Avant notre venue, Max Monnard a rempli un petit carnet quadrillé d’une grosse écriture appliquée. Il y a inscrit quelques mots et beaucoup de dates, celles de la quantité de Fêtes fédérales et cantonales de gymnastique qu’il a vécues, souvent en qualité de président de sa glorieuse société de Mont-sur-Rolle (VD), fondée en 1913.

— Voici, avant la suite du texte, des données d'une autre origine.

-- ==== Sys2Proof/Laws/Engine.lean ====
section
/-!
SUPPORT. Laws/Engine.lean: what running one instruction of an engine comes to, and its registers after a write.
-/
namespace Sys2Proof.Machine

/-- A ready engine runs the instruction. -/
theorem State.runs_ready {s : State} {n : Nat} (k : Engine → State → State) (h : s.engReady n = true) : s.runs n k = k (s.core n) s := by
  simp only [State.engReady, Bool.and_eq_true, Option.isNone_iff_eq_none] at h
  simp only [State.runs, h.1, h.2, Bool.not_true, Bool.false_eq_true, if_false]

/-- An allowed access to plain memory goes on with its place. -/
theorem State.checked_plain {s : State} {n a len x : Nat} {k : AccKind} {amo : Bool} (c : Nat) (go : Place → State → State)
    (h : s.plainAt n a len k = some (x, amo)) : s.checked n a len k c go = go (.mem x amo) s := by
  simp only [State.plainAt] at h
  split at h
  · rename_i h1 h2 h3
    simp only [Option.some.injEq, Prod.mk.injEq] at h
    obtain ⟨rfl, rfl⟩ := h
    simp only [State.checked, h1, h2, h3]
  · cases h

@[simp] theorem State.core_setCore (s : State) (n : Nat) (e : Engine) : (s.setCore n e).core n = e := by
  simp [State.core, State.setCore]

theorem State.core_setCore_other (s : State) {n m : Nat} (e : Engine) (h : m ≠ n) : (s.setCore n e).core m = s.core m := by
  simp [State.core, State.setCore, tabGet_tabSet_other _ _ _ h]

@[simp] theorem Engine.getX_zero (e : Engine) : e.getX 0 = 0 := rfl

theorem Engine.getX_setX (e : Engine) (r q : Nat) (v : W32) :
    (e.setX r v).getX q = if q = 0 then 0 else if q = r then v else e.getX q := by
  by_cases hr : r = 0
  · subst hr; by_cases hq : q = 0 <;> simp [Engine.setX, Engine.getX, hq]
  · by_cases hq : q = 0
    · simp [Engine.getX, hq]
    · simp [Engine.setX, Engine.getX, hr, hq, tabGet_tabSet]

theorem Engine.getAcc_setAcc (e : Engine) (a b : Nat) (v : W72) : (e.setAcc a v).getAcc b = if b = a then v else e.getAcc b := by
  simp [Engine.setAcc, Engine.getAcc, tabGet_tabSet]

@[simp] theorem Engine.orStat_acc (e : Engine) (b : Bool) (k : Nat) : (e.orStat b k).acc = e.acc := by cases b <;> rfl
@[simp] theorem Engine.orStat_x (e : Engine) (b : Bool) (k : Nat) : (e.orStat b k).x = e.x := by cases b <;> rfl
@[simp] theorem Engine.orStat_pc (e : Engine) (b : Bool) (k : Nat) : (e.orStat b k).pc = e.pc := by cases b <;> rfl
@[simp] theorem Engine.orStat_getAcc (e : Engine) (b : Bool) (k a : Nat) : (e.orStat b k).getAcc a = e.getAcc a := by cases b <;> rfl
@[simp] theorem Engine.orStat_getX (e : Engine) (b : Bool) (k a : Nat) : (e.orStat b k).getX a = e.getX a := by cases b <;> rfl
@[simp] theorem Engine.next_getX (e : Engine) (a : Nat) : e.next.getX a = e.getX a := rfl
@[simp] theorem Engine.next_getAcc (e : Engine) (a : Nat) : e.next.getAcc a = e.getAcc a := rfl
@[simp] theorem Engine.next_pc (e : Engine) : e.next.pc = e.pc + 4 := rfl
@[simp] theorem Engine.next_x (e : Engine) : e.next.x = e.x := rfl
@[simp] theorem Engine.setAcc_x (e : Engine) (a : Nat) (v : W72) : (e.setAcc a v).x = e.x := rfl
@[simp] theorem Engine.setAcc_pc (e : Engine) (a : Nat) (v : W72) : (e.setAcc a v).pc = e.pc := rfl
@[simp] theorem Engine.setX_pc (e : Engine) (a : Nat) (v : W32) : (e.setX a v).pc = e.pc := by simp only [Engine.setX]; split <;> rfl
@[simp] theorem Engine.setX_acc (e : Engine) (a : Nat) (v : W32) : (e.setX a v).acc = e.acc := by simp only [Engine.setX]; split <;> rfl

theorem clampS_bounds (w : Nat) (z : Int) : -(2 ^ (w - 1) : Int) ≤ clampS w z ∧ clampS w z ≤ 2 ^ (w - 1) - 1 := by
  have h : (0 : Int) < 2 ^ (w - 1) := by positivity
  unfold clampS; omega

/-- A clamped number keeps its value in a word of its width. -/
theorem toInt_ofInt_clamp72 (z : Int) : (BitVec.ofInt 72 (clampS 72 z)).toInt = clampS 72 z := by
  have h := clampS_bounds 72 z
  rw [BitVec.toInt_ofInt, Int.bmod_eq_of_le] <;> norm_num at h ⊢ <;> omega

theorem toInt_ofInt_clamp32 (z : Int) : (BitVec.ofInt 32 (clampS 32 z)).toInt = clampS 32 z := by
  have h := clampS_bounds 32 z
  rw [BitVec.toInt_ofInt, Int.bmod_eq_of_le] <;> norm_num at h ⊢ <;> omega

/-- Adding to an accumulator saturates at 72 bits. -/
theorem Engine.accAdd_toInt (e : Engine) (a : Nat) (z : Int) : ((e.accAdd a z).getAcc a).toInt = clampS 72 ((e.getAcc a).toInt + z) := by
  simp only [Engine.accAdd, Engine.orStat_getAcc, Engine.getAcc_setAcc, if_true, toInt_ofInt_clamp72]

/-- What each step of a fold keeps, the fold keeps. -/
theorem foldl_keeps {α β γ : Type} (f : α → β → α) (g : α → γ) (h : ∀ a b, g (f a b) = g a) (l : List β) (a : α) : g (l.foldl f a) = g a := by
  induction l generalizing a with
  | nil => rfl
  | cons b l ih => rw [List.foldl_cons, ih, h]

/-- A bank's grant changes the conflict counters and the bank's pointer alone: no memory and no engine. -/
@[simp] theorem State.bankWait_mem (s : State) (k m n : Nat) : (s.bankWait k m n).mem = s.mem := by
  simp only [State.bankWait]; split_ifs <;> rfl
@[simp] theorem State.bankWait_eng (s : State) (k m n : Nat) : (s.bankWait k m n).eng = s.eng := by
  simp only [State.bankWait]; split_ifs <;> rfl
@[simp] theorem State.bankGrant_mem (s : State) (n a : Nat) (q : List Nat) : (s.bankGrant n a q).mem = s.mem := by
  simp only [State.bankGrant]
  split
  · rfl
  · refine (foldl_keeps _ State.mem (fun u r => u.bankWait_mem _ _ _) _ _).trans ?_
    rw [State.bankWait_mem]
    exact foldl_keeps _ State.mem (fun u r => u.bankWait_mem _ _ _) _ _
@[simp] theorem State.bankGrant_core (s : State) (n a : Nat) (q : List Nat) (m : Nat) : (s.bankGrant n a q).core m = s.core m := by
  simp only [State.bankGrant]
  split
  · rfl
  · simp only [State.core]
    rw [foldl_keeps _ State.eng (fun u r => u.bankWait_eng _ _ _), State.bankWait_eng, foldl_keeps _ State.eng (fun u r => u.bankWait_eng _ _ _)]
@[simp] theorem State.bankAll_mem (s : State) (n : Nat) (l : List (Nat × Nat)) (q : List (List Nat)) : (s.bankAll n l q).mem = s.mem :=
  foldl_keeps _ State.mem (fun u _ => u.bankGrant_mem _ _ _) _ _
@[simp] theorem State.bankAll_core (s : State) (n : Nat) (l : List (Nat × Nat)) (q : List (List Nat)) (m : Nat) : (s.bankAll n l q).core m = s.core m :=
  foldl_keeps _ (fun u => State.core u m) (fun u _ => u.bankGrant_core _ _ _ _) _ _

@[simp] theorem Engine.skip_getX (e : Engine) (v : W32) (a : Nat) : (e.skip v).getX a = e.getX a := rfl
@[simp] theorem Engine.skip_pc (e : Engine) (v : W32) : (e.skip v).pc = e.pc + v := rfl
@[simp] theorem Engine.skip_sb (e : Engine) (v : W32) : (e.skip v).sb = e.sb := rfl
@[simp] theorem Engine.skip_x (e : Engine) (v : W32) : (e.skip v).x = e.x := rfl
@[simp] theorem Engine.getF_setF (e : Engine) (r : Nat) (v : W32) : (e.setF r v).getF r = v := by simp [Engine.setF, Engine.getF]
@[simp] theorem Engine.setF_pc (e : Engine) (r : Nat) (v : W32) : (e.setF r v).pc = e.pc := rfl
@[simp] theorem Engine.skip_getF (e : Engine) (v : W32) (a : Nat) : (e.skip v).getF a = e.getF a := rfl

@[simp] theorem State.setCore_setCore (s : State) (n : Nat) (e f : Engine) : (s.setCore n e).setCore n f = s.setCore n f := by
  simp [State.setCore, tabSet, tabErase]

/-- Parts that enter a store buffer with room for all of them stand behind it, in order, and change nothing else. -/
theorem State.bufferStore_all {α : Type} (s : State) (n : Nat) (f : α → Nat × List Byte) (l : List α) (h : (s.core n).sb.length + l.length ≤ 8) :
    l.foldl (fun s x => s.bufferStore n (f x).1 (f x).2) s = s.setCore n { s.core n with sb := (s.core n).sb ++ l.map f } ∨ l = [] := by
  induction l generalizing s with
  | nil => exact .inr rfl
  | cons x l ih =>
    left
    have h1 : ¬ 8 ≤ (s.core n).sb.length := by simp only [List.length_cons] at h; omega
    have e : s.bufferStore n (f x).1 (f x).2 = s.setCore n { s.core n with sb := (s.core n).sb ++ [f x] } := by
      simp only [State.bufferStore, h1, if_false]
    rw [List.foldl_cons, e]
    rcases ih (s.setCore n { s.core n with sb := (s.core n).sb ++ [f x] }) (by rw [State.core_setCore]; simp only [List.length_append, List.length_cons] at h ⊢; simpa using by omega) with h2 | h2
    · rw [h2, State.core_setCore, State.setCore_setCore]; simp
    · subst h2; rfl

end Sys2Proof.Machine
end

Sa carte d’identité prétend qu’il a 96 ans? La belle affaire. C’est un gymnaste, voilà tout. D’ailleurs, après avoir répondu à nos questions en mobilisant tous ses souvenirs de l’époque du général Guisan, il n’y tient plus: «Suivez-moi, je vais vous faire une petite démonstration…» Il se lève alors, quitte la cuisine parfaitement rangée de la maison où il vit depuis quarante-trois ans et empoigne résolument la main courante placée au-dessus de ses escaliers. «Regardez comment je fais ma gym tous les matins. Cela m’a entretenu toute ma vie!» On le contemple ainsi se baisser, plier les genoux, tirer sur ses bras pendant plusieurs minutes. Puis, jovial et satisfait, il nous emmène dans «la plus belle pièce de la maison». Le carnotzet, bien sûr, situé au rez-de-chaussée et qui a accueilli les plus beaux moments de cette famille de vignerons. Même si lui, chef de chantier de profession – «J’ai construit beaucoup de bâtiments dans la région, ils tiennent toujours…» –, ne l’a jamais été.
De 1947 à 1971
Gymnaste, il l’est autant aujourd’hui dans son esprit qu’en 1947, l’année de sa première «Fédérale», au Wankdorf de Berne. Il avait 18 ans. «Il ne faut pas oublier que c’était la première fête après la guerre, c’était quelque chose.» Ensuite, il est assez fier de raconter qu’il les a «toutes faites» jusqu’en 1971, à Aarau.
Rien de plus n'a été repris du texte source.